## [Requirement]
Find the line holding "namespace Sys2Proof.Config" in the entries below. Give it again exactly, along with every line after it up to and including the line holding "words (R7). -/".

## [Information provided]

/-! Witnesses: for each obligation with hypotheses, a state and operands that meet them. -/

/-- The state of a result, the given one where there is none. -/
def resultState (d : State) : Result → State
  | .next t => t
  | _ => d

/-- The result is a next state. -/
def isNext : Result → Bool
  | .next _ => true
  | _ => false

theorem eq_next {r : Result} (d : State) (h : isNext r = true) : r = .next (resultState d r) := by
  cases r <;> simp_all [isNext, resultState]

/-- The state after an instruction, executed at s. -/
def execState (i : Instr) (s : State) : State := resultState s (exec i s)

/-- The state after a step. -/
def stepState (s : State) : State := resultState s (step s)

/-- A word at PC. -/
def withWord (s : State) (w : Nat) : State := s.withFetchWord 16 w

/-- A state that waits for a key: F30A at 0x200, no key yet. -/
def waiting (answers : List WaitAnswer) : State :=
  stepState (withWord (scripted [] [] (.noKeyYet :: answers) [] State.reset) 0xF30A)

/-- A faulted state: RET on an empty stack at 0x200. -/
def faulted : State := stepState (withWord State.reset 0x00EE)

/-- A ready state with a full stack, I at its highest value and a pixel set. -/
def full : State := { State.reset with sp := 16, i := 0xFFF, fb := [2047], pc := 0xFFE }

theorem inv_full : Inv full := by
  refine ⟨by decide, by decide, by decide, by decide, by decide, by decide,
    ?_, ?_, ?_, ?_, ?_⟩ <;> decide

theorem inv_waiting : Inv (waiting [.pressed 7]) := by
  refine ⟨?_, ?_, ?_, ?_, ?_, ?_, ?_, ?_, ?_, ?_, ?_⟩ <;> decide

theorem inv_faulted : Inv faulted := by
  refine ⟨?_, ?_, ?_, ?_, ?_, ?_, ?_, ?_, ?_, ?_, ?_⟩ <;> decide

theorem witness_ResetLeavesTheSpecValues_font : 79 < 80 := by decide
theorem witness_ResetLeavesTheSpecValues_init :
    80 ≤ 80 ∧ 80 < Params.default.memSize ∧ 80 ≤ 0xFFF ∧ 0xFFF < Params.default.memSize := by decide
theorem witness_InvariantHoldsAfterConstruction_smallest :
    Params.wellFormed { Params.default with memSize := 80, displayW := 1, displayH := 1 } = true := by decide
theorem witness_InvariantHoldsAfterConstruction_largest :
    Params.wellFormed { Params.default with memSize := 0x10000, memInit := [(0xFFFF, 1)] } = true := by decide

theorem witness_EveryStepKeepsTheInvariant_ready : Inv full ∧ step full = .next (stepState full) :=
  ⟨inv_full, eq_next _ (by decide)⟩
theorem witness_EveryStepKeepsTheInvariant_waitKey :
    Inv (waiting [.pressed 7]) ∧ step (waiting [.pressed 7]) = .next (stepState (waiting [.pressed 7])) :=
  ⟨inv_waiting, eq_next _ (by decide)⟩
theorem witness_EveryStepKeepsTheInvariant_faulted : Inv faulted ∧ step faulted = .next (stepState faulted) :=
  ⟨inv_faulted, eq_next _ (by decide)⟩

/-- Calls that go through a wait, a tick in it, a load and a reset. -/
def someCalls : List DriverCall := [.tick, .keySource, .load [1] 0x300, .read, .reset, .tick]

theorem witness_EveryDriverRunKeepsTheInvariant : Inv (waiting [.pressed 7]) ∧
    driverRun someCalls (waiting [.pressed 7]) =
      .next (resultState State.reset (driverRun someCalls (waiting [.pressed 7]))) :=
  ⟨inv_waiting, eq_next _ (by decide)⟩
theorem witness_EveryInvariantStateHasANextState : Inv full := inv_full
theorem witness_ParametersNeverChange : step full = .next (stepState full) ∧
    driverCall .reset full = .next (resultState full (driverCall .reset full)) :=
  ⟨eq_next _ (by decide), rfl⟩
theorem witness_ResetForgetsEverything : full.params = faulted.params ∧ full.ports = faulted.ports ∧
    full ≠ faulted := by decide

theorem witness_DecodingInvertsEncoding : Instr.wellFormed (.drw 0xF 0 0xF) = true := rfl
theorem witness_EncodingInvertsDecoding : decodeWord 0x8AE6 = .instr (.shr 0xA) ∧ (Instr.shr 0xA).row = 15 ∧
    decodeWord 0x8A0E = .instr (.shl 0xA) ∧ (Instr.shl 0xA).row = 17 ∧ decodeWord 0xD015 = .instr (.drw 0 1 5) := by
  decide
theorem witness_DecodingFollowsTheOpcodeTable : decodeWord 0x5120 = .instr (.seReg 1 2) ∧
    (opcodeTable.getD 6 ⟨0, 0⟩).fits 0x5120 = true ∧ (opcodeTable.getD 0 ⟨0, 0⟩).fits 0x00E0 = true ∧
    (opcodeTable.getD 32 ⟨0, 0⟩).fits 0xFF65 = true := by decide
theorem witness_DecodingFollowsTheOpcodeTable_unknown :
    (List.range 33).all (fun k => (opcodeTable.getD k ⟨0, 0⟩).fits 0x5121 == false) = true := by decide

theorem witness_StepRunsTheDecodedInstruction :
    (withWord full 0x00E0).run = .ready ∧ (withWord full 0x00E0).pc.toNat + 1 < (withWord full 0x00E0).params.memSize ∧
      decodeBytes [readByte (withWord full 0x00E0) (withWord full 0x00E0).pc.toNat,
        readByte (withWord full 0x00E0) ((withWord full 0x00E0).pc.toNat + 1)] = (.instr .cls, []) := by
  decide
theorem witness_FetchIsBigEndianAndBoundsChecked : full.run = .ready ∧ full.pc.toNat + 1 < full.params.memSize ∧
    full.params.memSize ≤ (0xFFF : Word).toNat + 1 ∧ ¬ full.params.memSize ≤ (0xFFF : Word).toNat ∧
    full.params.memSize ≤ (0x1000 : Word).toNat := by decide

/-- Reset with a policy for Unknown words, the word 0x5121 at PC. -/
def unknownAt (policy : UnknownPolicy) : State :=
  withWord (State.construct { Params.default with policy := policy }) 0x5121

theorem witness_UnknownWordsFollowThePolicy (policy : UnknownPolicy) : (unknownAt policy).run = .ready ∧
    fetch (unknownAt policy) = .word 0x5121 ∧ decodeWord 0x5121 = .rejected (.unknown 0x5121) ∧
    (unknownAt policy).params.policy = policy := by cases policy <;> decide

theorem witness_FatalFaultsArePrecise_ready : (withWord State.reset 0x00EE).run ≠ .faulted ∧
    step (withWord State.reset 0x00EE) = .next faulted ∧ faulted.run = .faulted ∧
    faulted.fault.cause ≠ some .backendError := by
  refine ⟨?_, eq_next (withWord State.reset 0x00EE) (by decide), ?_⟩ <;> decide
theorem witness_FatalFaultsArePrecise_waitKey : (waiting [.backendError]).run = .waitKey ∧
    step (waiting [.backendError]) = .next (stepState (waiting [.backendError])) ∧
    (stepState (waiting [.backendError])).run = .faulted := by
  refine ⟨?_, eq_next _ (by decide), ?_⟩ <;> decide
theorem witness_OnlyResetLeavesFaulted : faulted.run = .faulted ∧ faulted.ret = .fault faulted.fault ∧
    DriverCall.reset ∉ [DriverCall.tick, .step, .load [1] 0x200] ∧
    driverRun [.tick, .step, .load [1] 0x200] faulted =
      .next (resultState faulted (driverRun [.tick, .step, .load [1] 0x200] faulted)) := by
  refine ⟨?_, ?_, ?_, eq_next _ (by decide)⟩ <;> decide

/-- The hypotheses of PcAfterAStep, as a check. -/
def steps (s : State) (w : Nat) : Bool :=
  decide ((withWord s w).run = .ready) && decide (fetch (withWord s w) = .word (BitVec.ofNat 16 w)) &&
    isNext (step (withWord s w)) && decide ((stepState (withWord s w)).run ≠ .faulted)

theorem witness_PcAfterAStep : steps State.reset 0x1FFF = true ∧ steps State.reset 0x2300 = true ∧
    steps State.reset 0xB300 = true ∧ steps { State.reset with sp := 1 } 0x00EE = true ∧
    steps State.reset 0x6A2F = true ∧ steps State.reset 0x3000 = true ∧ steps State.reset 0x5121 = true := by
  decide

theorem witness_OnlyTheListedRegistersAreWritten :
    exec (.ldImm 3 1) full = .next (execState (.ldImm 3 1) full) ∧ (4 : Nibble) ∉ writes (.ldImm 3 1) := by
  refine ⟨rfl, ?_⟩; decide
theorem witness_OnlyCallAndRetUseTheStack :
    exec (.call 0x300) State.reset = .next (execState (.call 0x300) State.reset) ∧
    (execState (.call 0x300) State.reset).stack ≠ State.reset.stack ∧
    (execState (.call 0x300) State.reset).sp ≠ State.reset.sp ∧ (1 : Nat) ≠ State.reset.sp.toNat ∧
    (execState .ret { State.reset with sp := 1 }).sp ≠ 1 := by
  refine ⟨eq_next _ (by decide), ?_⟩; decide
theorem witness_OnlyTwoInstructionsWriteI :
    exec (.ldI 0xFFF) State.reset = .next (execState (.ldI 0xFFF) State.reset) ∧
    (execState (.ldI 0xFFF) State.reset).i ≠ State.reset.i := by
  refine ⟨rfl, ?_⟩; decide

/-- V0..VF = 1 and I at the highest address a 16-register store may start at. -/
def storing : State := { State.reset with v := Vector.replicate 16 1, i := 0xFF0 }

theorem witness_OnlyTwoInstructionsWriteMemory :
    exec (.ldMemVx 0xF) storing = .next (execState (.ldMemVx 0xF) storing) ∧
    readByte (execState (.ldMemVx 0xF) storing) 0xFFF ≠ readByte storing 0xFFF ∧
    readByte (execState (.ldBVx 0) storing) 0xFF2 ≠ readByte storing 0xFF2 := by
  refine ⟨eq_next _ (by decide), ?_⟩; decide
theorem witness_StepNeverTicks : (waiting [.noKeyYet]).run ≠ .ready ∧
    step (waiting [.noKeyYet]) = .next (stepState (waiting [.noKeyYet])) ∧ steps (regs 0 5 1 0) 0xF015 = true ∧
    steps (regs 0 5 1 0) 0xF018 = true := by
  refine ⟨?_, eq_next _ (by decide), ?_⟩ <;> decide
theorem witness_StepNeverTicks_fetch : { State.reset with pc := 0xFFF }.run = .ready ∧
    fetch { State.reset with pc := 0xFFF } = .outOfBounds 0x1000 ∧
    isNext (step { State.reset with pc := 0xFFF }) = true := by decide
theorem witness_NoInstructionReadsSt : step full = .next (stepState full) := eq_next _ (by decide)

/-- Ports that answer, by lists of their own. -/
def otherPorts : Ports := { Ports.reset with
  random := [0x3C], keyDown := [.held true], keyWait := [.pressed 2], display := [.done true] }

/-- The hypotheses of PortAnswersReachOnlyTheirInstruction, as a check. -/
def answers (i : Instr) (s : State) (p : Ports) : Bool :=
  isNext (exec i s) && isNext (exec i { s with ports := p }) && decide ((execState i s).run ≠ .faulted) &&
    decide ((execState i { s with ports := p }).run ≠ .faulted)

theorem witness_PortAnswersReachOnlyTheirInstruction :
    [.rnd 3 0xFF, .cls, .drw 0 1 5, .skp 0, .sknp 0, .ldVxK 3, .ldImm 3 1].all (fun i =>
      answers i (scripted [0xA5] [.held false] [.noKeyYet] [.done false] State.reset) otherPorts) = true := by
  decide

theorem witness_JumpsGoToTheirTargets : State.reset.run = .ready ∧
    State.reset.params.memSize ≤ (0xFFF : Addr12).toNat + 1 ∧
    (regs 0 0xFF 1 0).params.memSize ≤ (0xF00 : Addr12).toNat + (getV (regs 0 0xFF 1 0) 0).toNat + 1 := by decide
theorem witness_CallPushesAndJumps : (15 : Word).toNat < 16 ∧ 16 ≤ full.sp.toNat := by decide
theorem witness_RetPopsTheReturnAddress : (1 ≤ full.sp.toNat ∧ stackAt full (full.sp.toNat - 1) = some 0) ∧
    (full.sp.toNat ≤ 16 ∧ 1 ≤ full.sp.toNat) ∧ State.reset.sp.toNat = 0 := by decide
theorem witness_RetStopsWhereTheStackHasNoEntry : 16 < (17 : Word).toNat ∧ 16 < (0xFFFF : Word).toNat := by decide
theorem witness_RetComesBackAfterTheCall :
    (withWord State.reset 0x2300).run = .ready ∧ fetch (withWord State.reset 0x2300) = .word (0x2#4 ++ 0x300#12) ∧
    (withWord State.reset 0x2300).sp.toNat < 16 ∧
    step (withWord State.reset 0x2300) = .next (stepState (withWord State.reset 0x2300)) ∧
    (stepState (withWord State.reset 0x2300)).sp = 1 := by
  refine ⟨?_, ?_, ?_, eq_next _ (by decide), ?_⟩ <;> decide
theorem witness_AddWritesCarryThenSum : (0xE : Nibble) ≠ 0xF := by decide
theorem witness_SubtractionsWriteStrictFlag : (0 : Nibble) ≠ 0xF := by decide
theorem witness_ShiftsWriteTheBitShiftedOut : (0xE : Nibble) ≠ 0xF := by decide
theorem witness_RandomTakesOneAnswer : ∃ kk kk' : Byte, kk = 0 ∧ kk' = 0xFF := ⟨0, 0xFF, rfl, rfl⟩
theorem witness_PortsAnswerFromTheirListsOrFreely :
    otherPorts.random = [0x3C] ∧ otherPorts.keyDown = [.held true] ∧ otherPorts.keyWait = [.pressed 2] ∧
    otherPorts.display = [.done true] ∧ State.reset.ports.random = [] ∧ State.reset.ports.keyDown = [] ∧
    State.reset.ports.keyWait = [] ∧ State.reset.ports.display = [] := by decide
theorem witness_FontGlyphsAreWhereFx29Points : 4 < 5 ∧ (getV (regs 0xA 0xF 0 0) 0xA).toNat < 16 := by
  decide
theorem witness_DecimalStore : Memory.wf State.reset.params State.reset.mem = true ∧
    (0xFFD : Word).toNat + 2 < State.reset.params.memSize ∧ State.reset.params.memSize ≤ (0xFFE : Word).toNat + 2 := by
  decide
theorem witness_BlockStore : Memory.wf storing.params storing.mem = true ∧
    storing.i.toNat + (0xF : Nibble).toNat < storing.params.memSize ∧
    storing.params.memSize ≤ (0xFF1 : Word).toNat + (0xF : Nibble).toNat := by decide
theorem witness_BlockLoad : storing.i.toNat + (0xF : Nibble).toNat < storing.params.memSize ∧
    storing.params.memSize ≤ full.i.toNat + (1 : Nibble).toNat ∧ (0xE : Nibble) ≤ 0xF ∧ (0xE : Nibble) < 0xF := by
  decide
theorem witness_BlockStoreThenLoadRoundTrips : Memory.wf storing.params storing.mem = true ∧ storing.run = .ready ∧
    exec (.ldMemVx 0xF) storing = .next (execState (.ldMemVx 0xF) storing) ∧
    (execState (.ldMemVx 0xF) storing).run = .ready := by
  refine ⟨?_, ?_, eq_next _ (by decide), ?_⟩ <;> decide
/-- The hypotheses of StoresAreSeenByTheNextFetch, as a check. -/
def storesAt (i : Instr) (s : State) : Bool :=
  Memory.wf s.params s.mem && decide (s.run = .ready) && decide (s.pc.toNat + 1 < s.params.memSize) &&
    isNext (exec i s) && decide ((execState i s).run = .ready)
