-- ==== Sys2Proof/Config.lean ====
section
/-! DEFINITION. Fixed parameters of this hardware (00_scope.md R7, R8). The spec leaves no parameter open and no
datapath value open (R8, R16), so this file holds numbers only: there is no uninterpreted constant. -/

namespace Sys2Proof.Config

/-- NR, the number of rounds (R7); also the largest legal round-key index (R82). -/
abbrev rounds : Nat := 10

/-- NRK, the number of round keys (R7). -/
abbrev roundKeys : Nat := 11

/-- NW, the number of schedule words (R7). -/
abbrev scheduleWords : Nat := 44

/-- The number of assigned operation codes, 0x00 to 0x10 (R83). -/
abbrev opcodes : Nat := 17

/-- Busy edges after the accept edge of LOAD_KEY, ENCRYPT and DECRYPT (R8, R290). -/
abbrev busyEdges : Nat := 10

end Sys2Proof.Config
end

## [Your solution]
namespace Sys2Proof.Config

/-- NR, the number of rounds (R7); also the largest legal round-key index (R82). -/
abbrev rounds : Nat := 10

/-- NRK, the number of round keys (R7). -/
abbrev roundKeys : Nat := 11

/-- NW, the number of schedule words (R7). -/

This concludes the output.